[INFORMATION]
-- ==== Sys2Proof/Laws/SoundRingLinks.lean ====
section
/-! SUPPORT. Every operation of RingLinks.lean keeps a hub sound. -/

set_option linter.unusedTactic false
set_option linter.unreachableTactic false
set_option linter.unusedVariables false

namespace Sys2Proof.Machine

theorem setRx_sound (p : ℕ) (st : ℕ) (h : Hub) (hp_h : h.Sound) : (setRx p st h).Sound := by
  unfold setRx
  try dsimp only
  repeat' first | with_reducible assumption | with_reducible intro _ | with_reducible apply setLink_sound | with_reducible apply wr_sound | (with_reducible apply sound_intro; dsimp only; with_reducible apply sound_elim) | split

theorem rxStep_sound (p : ℕ) (src : ℕ) (dst : ℕ) (h : Hub) (hp_h : h.Sound) : (rxStep p src dst h).Sound := by
  unfold rxStep
  try dsimp only
  repeat' first | with_reducible assumption | with_reducible intro _ | with_reducible apply setRx_sound | (with_reducible apply sound_intro; dsimp only; with_reducible apply sound_elim) | split

theorem setTx_sound (h : Hub) (p : ℕ) (x : Tx) (hp_h : h.Sound) : (setTx h p x).Sound := by
  unfold setTx
  try dsimp only
  repeat' first | with_reducible assumption | with_reducible intro _ | (with_reducible apply sound_intro; dsimp only; with_reducible apply sound_elim) | split

theorem queueTx_sound (p : ℕ) (own : Bool) (x : TxFrame) (h : Hub) (hp_h : h.Sound) : (queueTx p own x h).Sound := by
  unfold queueTx
  try dsimp only
  repeat' first | with_reducible assumption | with_reducible intro _ | with_reducible apply setTx_sound | (with_reducible apply sound_intro; dsimp only; with_reducible apply sound_elim) | split

theorem forward_sound (p : ℕ) (hop : ℕ) (error : Bool) (crc : Option ℕ) (f : Frame) (h : Hub) (hp_h : h.Sound) : (forward p hop error crc f h).Sound := by
  unfold forward
  try dsimp only
  repeat' first | with_reducible assumption | with_reducible intro _ | with_reducible apply bump_sound | with_reducible apply queueTx_sound | (with_reducible apply sound_intro; dsimp only; with_reducible apply sound_elim) | split

theorem changeCopy_sound (p : ℕ) (f : Frame) (g : TxFrame → TxFrame) (h : Hub) (hp_h : h.Sound) : (changeCopy p f g h).Sound := by
  unfold changeCopy
  try dsimp only
  repeat' first | with_reducible assumption | with_reducible intro _ | with_reducible apply setTx_sound | (with_reducible apply sound_intro; dsimp only; with_reducible apply sound_elim) | split

theorem forwardBroken_sound (p : ℕ) (x : Frame × ℕ) (h : Hub) (hp_h : h.Sound) : (forwardBroken p x h).Sound := by
  unfold forwardBroken
  try dsimp only
  repeat' first | with_reducible assumption | with_reducible intro _ | with_reducible apply forward_sound | with_reducible apply changeCopy_sound | (with_reducible apply sound_intro; dsimp only; with_reducible apply sound_elim) | split

theorem arrived_sound (p : ℕ) (f : Frame) (h : Hub) (hp_h : h.Sound) : (arrived p f h).Sound := by
  unfold arrived
  try dsimp only
  repeat' first | with_reducible assumption | with_reducible intro _ | with_reducible apply setLink_sound | (with_reducible apply sound_intro; dsimp only; with_reducible apply sound_elim) | split

theorem breakArriving_sound (p : ℕ) (h : Hub) (hp_h : h.Sound) : (breakArriving p h).Sound := by
  unfold breakArriving
  try dsimp only
  repeat' first | with_reducible assumption | with_reducible intro _ | with_reducible apply whenDo_sound | with_reducible apply bump_sound | with_reducible apply arrived_sound | with_reducible apply forEach_sound | with_reducible apply forwardBroken_sound | (with_reducible apply sound_intro; dsimp only; with_reducible apply sound_elim) | split

theorem linkDown_sound (p : ℕ) (st : ℕ) (h0 : Hub) (hp_h0 : h0.Sound) : (linkDown p st h0).Sound := by
  unfold linkDown
  try dsimp only
  repeat' first | with_reducible assumption | with_reducible intro _ | with_reducible apply whenDo_sound | with_reducible apply bump_sound | with_reducible apply ringUpdate_sound | with_reducible apply raiseEvent_sound | with_reducible apply setLink_sound | with_reducible apply breakArriving_sound | with_reducible apply ringControl_sound | with_reducible apply wr_sound | (with_reducible apply sound_intro; dsimp only; with_reducible apply sound_elim) | split

theorem startSerdes_sound (h : Hub) (hp_h : h.Sound) : (startSerdes h).Sound := by
  unfold startSerdes
  try dsimp only
  repeat' first | with_reducible assumption | with_reducible intro _ | with_reducible apply setRx_sound | with_reducible apply forEach_sound | (with_reducible apply sound_intro; dsimp only; with_reducible apply sound_elim) | split

theorem execLinkDownRestart_sound (port : Port) : Keeps (execLinkDownRestart port) := by
  unfold execLinkDownRestart
  try dsimp only
  repeat' first | with_reducible assumption | with_reducible apply keeps_onHub | with_reducible intro _ | with_reducible apply setRx_sound | with_reducible apply setLink_sound | (with_reducible apply sound_intro; dsimp only; with_reducible apply sound_elim) | split

theorem execLinkSignalDetect_sound (port : Port) : Keeps (execLinkSignalDetect port) := by
  unfold execLinkSignalDetect
  try dsimp only
  repeat' first | with_reducible assumption | with_reducible apply keeps_onHub | with_reducible intro _ | with_reducible apply rxStep_sound | (with_reducible apply sound_intro; dsimp only; with_reducible apply sound_elim) | split

theorem execBlockLock_sound (port : Port) : Keeps (execBlockLock port) := by
  unfold execBlockLock
  try dsimp only
  repeat' first | with_reducible assumption | with_reducible apply keeps_onHub | with_reducible intro _ | with_reducible apply rxStep_sound | (with_reducible apply sound_intro; dsimp only; with_reducible apply sound_elim) | split

theorem execAlignLock_sound (port : Port) (skew : ℕ) : Keeps (execAlignLock port skew) := by
  unfold execAlignLock
  try dsimp only
  repeat' first | with_reducible assumption | with_reducible apply keeps_onHub | with_reducible intro _ | with_reducible apply setRx_sound | with_reducible apply wr_sound | (with_reducible apply sound_intro; dsimp only; with_reducible apply sound_elim) | split

theorem execFecLock_sound (port : Port) : Keeps (execFecLock port) := by
  unfold execFecLock
  try dsimp only
  repeat' first | with_reducible assumption | with_reducible apply keeps_onHub | with_reducible intro _ | with_reducible apply rxStep_sound | (with_reducible apply sound_intro; dsimp only; with_reducible apply sound_elim) | split

theorem remoteMark_sound (p : ℕ) (remoteFault : Bool) (h : Hub) (hp_h : h.Sound) : (remoteMark p remoteFault h).Sound := by
  unfold remoteMark
  try dsimp only
  repeat' first | with_reducible assumption | with_reducible intro _ | with_reducible apply wr_sound | (with_reducible apply sound_intro; dsimp only; with_reducible apply sound_elim) | split

theorem validHello_sound (p : ℕ) (remoteFault : Bool) (hub : ℕ) (h : Hub) (hp_h : h.Sound) : (validHello p remoteFault hub h).Sound := by
  unfold validHello
  try dsimp only
  repeat' first | with_reducible assumption | with_reducible intro _ | with_reducible apply ringUpdate_sound | with_reducible apply remoteMark_sound | with_reducible apply wakeProductive_sound | with_reducible apply setLink_sound | with_reducible apply rxStep_sound | with_reducible apply wr_sound | (with_reducible apply sound_intro; dsimp only; with_reducible apply sound_elim) | split

theorem miswiredHello_sound (p : ℕ) (h : Hub) (hp_h : h.Sound) : (miswiredHello p h).Sound := by
  unfold miswiredHello
  try dsimp only
  repeat' first | with_reducible assumption | with_reducible intro _ | with_reducible apply setLink_sound | with_reducible apply raiseLimited_sound | (with_reducible apply sound_intro; dsimp only; with_reducible apply sound_elim) | split

theorem helloReceived_sound (p : ℕ) (version : ℕ) (sender : Port) (remoteFault : Bool) (hub : ℕ) (h : Hub) (hp_h : h.Sound) : (helloReceived p version sender remoteFault hub h).Sound := by
  unfold helloReceived
  try dsimp only
  repeat' first | with_reducible assumption | with_reducible intro _ | with_reducible apply ringUpdate_sound | with_reducible apply miswiredHello_sound | with_reducible apply validHello_sound | with_reducible apply remoteMark_sound | (with_reducible apply sound_intro; dsimp only; with_reducible apply sound_elim) | split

[EXERCISE] Take the entries above and return only the lines from the one with "theorem execLinkDownRestart_sound (port" to the one with "unfold execAlignLock", both included, unchanged.

[ANSWER SPACE]
theorem execLinkDownRestart_sound (port : Port) : Keeps (execLinkDownRestart port) := by
  unfold execLinkDownRestart
  try dsimp only
  repeat' first | with_reducible assumption | with_reducible apply keeps_onHub | with_reducible intro _ | with_reducible apply setRx_sound | with_reducible apply setLink_sound | (with_reducible apply sound_intro; dsimp only; with_reducible apply sound_elim) | split

theorem execLinkSignalDetect_sound (port : Port) : Keeps (execLinkSignalDetect port) := by
  unfold execLinkSignalDetect
  try dsimp only
  repeat' first | with_reducible assumption | with_reducible apply keeps_onHub | with_reducible intro _ | with_reducible apply rxStep_sound | (with_reducible apply sound_intro; dsimp only; with_reducible apply sound_elim) | split

theorem execBlockLock_sound (port : Port) : Keeps (execBlockLock port) := by
  unfold execBlockLock
  try dsimp only
  repeat' first | with_reducible assumption | with_reducible apply keeps_onHub | with_reducible intro _ | with_reducible apply rxStep_sound | (with_reducible apply sound_intro; dsimp only; with_reducible apply sound_elim) | split

theorem execAlignLock_sound (port : Port) (skew : ℕ) : Keeps (execAlignLock port skew) := by
  unfold execAlignLock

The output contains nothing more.